It's been said that there is no such thing as "TMI" in the world of online IF chat. I'm not convinced of that. Sure, I may have discussed my sex life and mucous and pubes (oh my!), but there must be topics out there that are too much, even for the haggard, old ears of the barren. We show each other photos of 8 cell embryos and pictures of needle-induced bruises. We help one another interpret lines on sticks we've actually urinated on. And once initiated in the Success After Infertility club the braver among us might even discuss hemorrhoids - with people we've never met, in a forum that can be read by anyone on earth. We're a brave and open bunch, that is for certain.
So why, then, has nobody ever mentioned the Alien Ass Pods?
How many of you reading right now have been diagnosed with PCOS? Oodles, I imagine - it seems almost as common a diagnosis as MoTHerFuckeR. I've seen countless discussions about the symptoms, endless cycles, treatment options and diet suggestions.

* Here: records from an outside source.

-- ==== Sys2Proof/RegNames.lean ====
section
/-! DEFINITION. The names of the registers and of their fields, as the register tables of the spec give them (R13 to R20 and each chapter's table); a subscript (camp, die, slot, k) is dropped from a register's name and becomes its index. -/

namespace Sys2Proof

/-- The registers of BAR0, in the order of the chapters. -/
inductive RegName where
  | HS_PITCH_MAP | HS_BP_MAP | RUN_CAMP_CTRL | RUN_CAMP_STATUS | RUN_CAMP_CYCLE_LO | RUN_CAMP_CYCLE_HI 
  | RUN_CAMP_PITCH_LO | RUN_CAMP_PITCH_HI | CL_BOUNDS | CL_FAULT_LOG | CL_FAULT_CYCLE | CL_FAULT_COUNT | WU_CFG 
  | WU_BOUNDS | WU_SR_PTR | CM_MGMT_ADDR | CM_MGMT_DATA | CM_MGMT_CHECK | CM_MGMT_CTRL | CM_ECC_LOG | CM_ECC_CE_COUNT 
  | CM_ECC_UE_COUNT | CM_STATUS | DN_CONFLICT_LOG | DN_CONFLICT_CYCLE | DN_CONFLICT_COUNT | RUN_XING_LOG 
  | RUN_XING_CYCLE | RUN_XING_COUNT | RUN_XING_USED | GL_STALL_CAUSE | GL_STALL_LAST | GL_STALL_TIME 
  | GL_STALL_EVENTS | GL_CAMP_SPAN | GL_FIFO_LOG | GL_FIFO_CYCLE | GL_FIFO_COUNT | GL_OVERRUN_LOG | GL_OVERRUN_COUNT 
  | DC_CTRL | DC_TAG | DC_ACC | DC_VECTOR | DC_SNAP_BASE | DC_SNAP_TARGET | DC_SNAP_CTRL | DC_SNAP_STATUS 
  | DC_SNAP_CYCLE | DC_SNAP_SIZE | DC_SNAP_SEL | DC_REPLAY_CTRL | DC_REPLAY_DIVERGE | RUN_CONTRACT_LOG 
  | RUN_CONTRACT_CYCLE | RUN_CONTRACT_COUNT | RUN_CONTRACT_STEPS | RUN_CAMP_TARGET | RUN_CAMP_DRAM | RUN_CAMP_HOP 
  | LD_CTRL | LD_STATUS | LD_ERR_DETAIL | LD_TIMEOUT | LD_DMA_ADDR_LO | LD_DMA_ADDR_HI | LD_DMA_PUSH | LD_PROGRESS 
  | LD_SERIAL | LD_PLACE_MOD | LD_PLACE_PITCH_LO | LD_PLACE_PITCH_HI | LD_PLACE_DEEP_BASE | LD_PLACE_DEEP_SIZE 
  | DM_CTRL | DM_STATUS | DM_BOUND | DM_REF | DM_TRAIN_SEL | DM_TRAIN_VAL | DM_TRAIN_CMD | DM_RH_CFG | DM_RH_LOG 
  | DM_RH_COUNT | DM_ECC_CE | DM_ECC_UE | DM_PPR | DM_LATE | DM_DROP | DM_MAP | MP_KEY_CMD | MP_KEY_ADDR_LO 
  | MP_KEY_ADDR_HI | MP_ALARM_LOG | MP_ALARM_ADDR | MP_ALARM_COUNT | MP_TREE_CE | MP_REENC_COUNT | MP_POISON 
  | MP_KEYSTATE | MP_RANGE_BASE | MP_RANGE_SIZE | MP_LINK_STATUS | MP_LINK_AUTH | CC_CTRL | CC_STATUS | CC_PC 
  | CC_TRAP_LOG | CC_TRAP_ADDR | CC_TRAP_COUNT | CC_RETIRED | CC_SLEEPS | CC_DOM_CFG | CC_DOM_WBASE | CC_DOM_WSIZE 
  | CH_CFG | CH_CTRL | CH_PEER | CH_HRING_LO | CH_HRING_HI | CH_RING | CH_TIMEOUT | CH_SEQ_IN | CH_SEQ_OUT 
  | CH_IN_IDX | CH_OUT_IDX | CH_ERR_LOG | CH_ERR_SEQ | CH_ERR_CYCLE | CH_DUP_COUNT | CH_REJECT_COUNT 
  | CH_TIMEOUT_COUNT | CH_LIMIT | TS_TASK_SEL | TS_TASK_FLAGS | TS_TASK_MASK | TS_TASK_CFG | TS_TASK_CTX 
  | TS_TASK_CMD | TS_TASK_END | TS_REORDER | TS_LOG_BASE | TS_LOG_SIZE | TS_LOG_POS_LO | TS_LOG_POS_HI 
  | TS_LOG_KEEP_LO | TS_LOG_KEEP_HI | TS_LOG_STATUS | NOC_AGE | NOC_CRIT_STATUS | NOC_CRIT_LATE | NOC_CRIT_HELD 
  | NOC_FENCE_ADDR_LO | NOC_FENCE_ADDR_HI | NOC_FENCE_STATUS | NOC_RESEND | NOC_PD_LOG | NOC_PD_DROPS 
  | NOC_PD_DISCARD | NOC_PD_TIMEOUT | NOC_PROBE_CFG | NOC_PROBE_FILTER | NOC_PROBE_COUNT | NOC_PROBE_AGE 
  | NOC_PROBE_TR_HDR | NOC_PROBE_TR_ADDR | NOC_PROBE_TR_CTRL | HN_CTRL | HN_STATUS | HN_PEER | HN_LAT | HN_FEC_CE 
  | HN_FEC_UE | HN_CRC_ERR | HN_REPLAY_COUNT | HN_TRAIN_COUNT | HN_LANE_SEL | HN_LANE_TAP | HN_LANE_ERR | HN_EQ_REQ 
  | HN_EQ_EYE | HN_SPARE_CFG | HN_LINK_ID | FB_ID | FB_CTRL | FB_STATUS | FB_DROP | FB_LOST_LOG | FB_LOST_COUNT 
  | FB_RT_SEL | FB_RT_ENTRY | FB_NBR | TM_CTRL | TM_STATUS | TM_NOW_FRAC | TM_NOW_NS_LO | TM_NOW_NS_HI | TM_RATE 
  | TM_OFFSET | TM_SERVO | TM_SYNC_COUNT | TM_CMP_CFG | TM_CMP_T_LO | TM_CMP_T_HI | TM_CMP_PERIOD | TM_PULSE 
  | TM_CAP_CFG | TM_CAP_FRAC | TM_CAP_NS_LO | TM_CAP_NS_HI | TM_DT_INC_LO | TM_DT_INC_HI | TM_DT_CTRL | TM_DT_FRAC 
  | TM_DT_NS_LO | TM_DT_NS_HI | ACQ_CTRL | ACQ_TIMING | ACQ_RING | ACQ_RING_SIZE | ACQ_HITMASK | ACQ_MISSED 
  | ACQ_MISS_LOG | ACQ_TRIG_CYCLE | ACQ_PRE_COUNT | ACQ_SEQ | ACQ_LOST | ACQ_COND | ACQ_RULE | ACQ_DEC_CFG 
  | ACQ_DEC_PARAM | ACQ_DEC_SRC01 | ACQ_DEC_SRC2 | ACQ_DEC_MATCH | ACQ_DEC_MASK | ACQ_DEC_LAST | ACQ_LP | ACQ_GLOBAL 
  | ACQ_TRIGOUT | ACQ_IN_CFG | ACQ_IN_OVERRATE | ACQ_CMP_CFG | ACQ_CMP_VAL | ACQ_CMP_MASK | TR_CTRL | TR_STATUS 
  | TR_RING | TR_RING_SIZE | TR_WPTR | TR_CORES | TR_DOMS_LO | TR_DOMS_HI | TR_LOST | TR_EXCL | TR_FB_STATUS 
  | TR_FB_OVERWRITE | TR_FB_SEL | TR_FB_DATA | TR_CHAL_LO | TR_CHAL_HI | TR_TOKEN_ADDR_LO | TR_TOKEN_ADDR_HI 
  | TR_TOKEN_CMD | TR_TOKEN | PW_CTRL | PW_STATUS | PW_IN | PW_STAGGER | PW_TEMP | PW_LIMIT_COUNT | PW_FW_ADDR_LO 
  | PW_FW_ADDR_HI | PW_FW_LEN | PW_FW_STATUS | PW_DOM | PW_CAMP | HS_COL_MAP | HS_CTRL | HS_CMD | HS_STATUS 
  | HS_SUP_LOG | HS_SUP_COUNT | HS_WEAR | SC_CTRL | SC_STATUS | SC_UE_LOG | SC_CE_COUNT | SC_UE_COUNT | SC_VOTE_COUNT 
  | SC_CHECKSUM | ID_DEVICE | ID_REV | ID_PCI | ID_JTAG | ID_KEY_SEL | ID_KEY_DATA | ID_ROLLBACK | ID_ERR_SUMMARY 
  | ID_ERR_LOG | ID_ERR_COUNT | ID_ERR_OFFSET | HI_BAR2_AP | HI_IRQ_CAUSE | HI_IRQ_EN | HI_CAMP_IRQ | HI_CH_VEC 
  | PW_REFCLK
  deriving DecidableEq, Repr

/-- The fields of the registers; one name serves every register that has a field so named. -/
inductive FName where
  | SPARE_COL | UNUSABLE | PENDING | ACTIVE_COL | SPARE0 | SPARE1 | FAILED | CMD | HALT_ON_FAULT | START_SRC 
  | STEP_COUNT | STATE | STALLED | CMD_PENDING | CMD_ERR | HALT_MIDCYCLE | RAMPING | HALT_CAUSE | PITCH_COUNT 
  | SCHED_STEPS | KEY_ID | CYCLE | PITCHES | BIT_LIMIT | STATE_LIMIT | RECV_LIMIT | CODE | BP | STEP | OPND | MORE 
  | VALID | COUNT | MODE | SR_BASE | SR_LEN | MEM_LIMIT | PTR | WADDR | SLOT | KIND | RAW | DATA | CHECK | GO | BUSY 
  | RESULT | ADDR | SRC | UE | CLEARING | WIRE | INDEX | DST | CAMP | ENTRIES | ACTIVE | CAUSE | ISLAND | MODULE 
  | BND | TIME | REACH | NEED | HOPS | FIFO_ID | SIDE | DATA_LOST | NO_CAMP | LEAD | HOME | WR_ERR | NUM | DEN | EN 
  | ACC | CUR | PREV | BASE | ARM | ABORT | NEXT | DEEP | ERR | SAVE_PEAK | SIZE | SEL_ERR | REPLAY | COMPARE 
  | PAUSE_ON_DIVERGE | DIVERGED | LOG_END | OWN | OTHER | MHZ | CHK_ALL | BUDGET | HOP | MEASURED | MODULES | LMOD 
  | SEGMENT | LCLUSTER | MS | LEN | DEPTH | SEGMENTS | SERIAL | PAGES | TRAIN_HOST | HOT | PPR_FAIL | OUTSTANDING 
  | NS | TREFI | TRFC | FGR | REFSB | POSTPONE | PARAM | SUB | LANE | VALUE | OP | MR | THRESH | THROTTLE_NS | RFM_EN 
  | BANK | ROW | SOURCE | SOFT | MASK | TARGET | CLASS | LEVEL | USED | OVERFLOW | INSTALLED | ROLLING | FROZEN 
  | POISONED | ALARM | ENC | EPOCH_TX | EPOCH_RX | ENABLE | SLEEP_EN | SLEEP_AFTER | WAKE | PSTATE | TASK | PL 
  | DOMAIN | PC | BUSCAUSE | SLICE | LOCKED | RD | WR | EX | AKIND | BKIND | PORT | ORDERED | POLICY | EV_RX | EV_TX 
  | GRANT | RCH | LOG2 | MIRROR | CYCLES | EXPECT | HELD | PROD | CONS | OFFSET | SEQ | LIMIT | FLAGS | FLOW 
  | AFFINITY | PEND_CANCEL | CORE | TICKET | PEAK | PAGE | POS | KEEP | FULL | RD_ERR | BULK | NORMAL | HIGH | OVER 
  | TOKEN | DROPPED | NODE | FORCED | US | NET | SRC_MASK | DST_MASK | SID | SID_EN | MAX | EFF | POP | LOST 
  | RATE_MAX | EQ_HOST | PRESET | IDLE_EN | IDLE_AFTER | RATE | SPARE_TX | SPARE_RX | SPARED_TX | SPARED_RX | FAIL 
  | ONEWAY_PS | PRE2 | PRE1 | POST1 | MAIN | SYM | TAP | RESP | HEIGHT | WIDTH | WINDOW_MS | PEER_PORT 
  | PEER_SPARE_OK | PEER_RATES | ADDR_VALID | ROUTE_HOST | LOSS_MS | TOPO_CHANGED | ADDR_CONFLICT | ROOT | PEER 
  | REASON | TABLE | DEST | OUT | TREE | SERVO_HOST | AUTO_ROOT | PARENT | ROOT_CONFLICT | OUT_OF_TOL | FRAC | INC 
  | E | KP | KI | MAX_PPM | LOCK_NS | TOL_NS | DESIGN | ACQ | IRQ | FIRED | COMP | WIDTH_NS | OWNER_EN | EDGE | OVF 
  | REARM | WRAP | BUFS | PRE | OWNED | HOLDOFF | POST_CYCLES | HITS | BUF | K_MAX | COND | TRIG | PROGRESS | FORMAT 
  | HOST | FORCE | SRC0 | SRC1 | SRC2 | MATCH | FIELD | DRIVE | LOAD | OVERRIDE | SHORT | UNIT | POL | STUCK_MS 
  | STUCK | MASKED | WORD | IEN | DVAL | STALL | CAIRN_US | SYNC_FRAMES | FLUSH_US | DRAIN | DRAINING | LINE 
  | WRAPPED | HEAD | FRAME | CHAL | SCOPE | CAP_W | HYST_W | TEMP_LIM | PHASE | READY | LAST_RESET | ILIM | LIMITING 
  | HI_ENV | L_W | VIN | IIN | PIN | DIE | BYTES | REV | MV | CURR | COL0 | COL1 | ACTIVE0 | ACTIVE1 | SCRUB_HOST 
  | SPARE_HOST | PASS_MS | CE_THRESH | FLUSH_S | PASSES | RELOADING | CRC | FAMILY | GRADE | STEPPING | VENDOR 
  | DEVICE | IDCODE | KEY | MIN_REV | LOGS | DIES | BAR | VEC | PRESENT | OUT_EN | REFSEL | ADDR_STRAP
  deriving DecidableEq, Repr

/-- The access codes of R15. -/
inductive Acc where
  | ro | rw | w1c | w1s | rc | wo
  deriving DecidableEq, Repr

/-- One register of BAR0: its name and its index (0 where the register has none). -/
structure RegRef where
  reg : RegName
  i : Nat
  deriving DecidableEq, Repr

end Sys2Proof
end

Girls are open about the side effects of the medication they're prescribed to combat PCOS, although the daintier "stomach upset" is a more common complaint than the more truthful "diarrhea from hell". And yet there is no talk of Alien Ass Pods.
I was first put on Metformin last summer. I'd had a few failed Femara cycles (O, but no BFP) but wasn't ready to move on to the big, bad world of injectibles. My RE and I powwowed and decided to approach the next cycle with a "kitchen sink" mentality. We were sticking with Femara but using Endometrin (over the possibly less-powerful Crinone of previous cycles). We were moving on to IUI over TI, even though my husband had managed to knock me up 4 times already. And we were throwing in Met. "What the hell," we thought. Why not. I didn't really show signs of PCOS (aside from a predilection towards moles), but Met was cheap and it couldn't really hurt.
I started my prescription on a Friday, just before leaving for a camping trip. I was diligent in taking my pills that weekend. I'd pop a few just before grabbing a beer and sitting my ass in a river with girlfriends. I spent all weekend in that river; laughing, relaxing and reconnecting after another failed cycle. When I returned home to my hubby a few days later I was dirty, tired and a bit hungover - the indoor plumbing was a welcome sight.
When I used the bathroom the next morning I thought I saw...something, just before it was swept out of view. I wasn't really certain I hadn't imagined it and tried to forget. I popped my pills and life went on. The next morning I knew it wasn't my imagination. There was definitely "something" in the toilet. Oval. Yellow. Big. Floating. I tried to ignore it, but my mind began to whir. The next day there were two - no, three! - of these objects, these Alien Ass Pods! They looked like eggs; eggs coming from an area that should not be laying eggs. And how big was the animal that laid eggs that size? What the hell had crawled out of that river and into my intestines???
I scoured the internet for answers, but how do you Google "big f'ing scary pods in my shit!"? I wasn't getting any relief and fearful that the aliens might that very moment be feasting on my duodenum, I asked my mom, who had accompanied me on my trip to the river, if she was having any "issues". Free of A.A.P.s herself but concerned about my insides she started Googling with me. Talking through it ("they're BIG") and dissecting the events of the week prior, talk turned to meds. And suddenly I realized - those pods looked an awful lot like my Metformin ER tablets. They were bigger and yellower, but there was a definite resemblance...
A little more interwebs digging and I had my answer. No parasite had taken refuge in my bowels (or in my uterus, for that matter, damnit!). I just had a very common reaction to a very common medication. The meds are absorbed but the outer casing isn't and thus, Alien Ass Pods are born. I was relieved to have an explanation and thankful to avoid another trip to another doctor. But I couldn't help but wonder why my RE didn't mention this? Why didn't the PCOS girls on my message boards warn me? Shouldn't there be a big, flashing neon light above the pharmacy counter that prepares patients for this terrifying side effect? But nobody was talking. Guess some things *are* TMI - even for the IF community.
A year later and I'm back on Met. Just one day in and the pods are back. All you silent sufferers of Alien Ass Pods, rest assured: You Are Not Alone.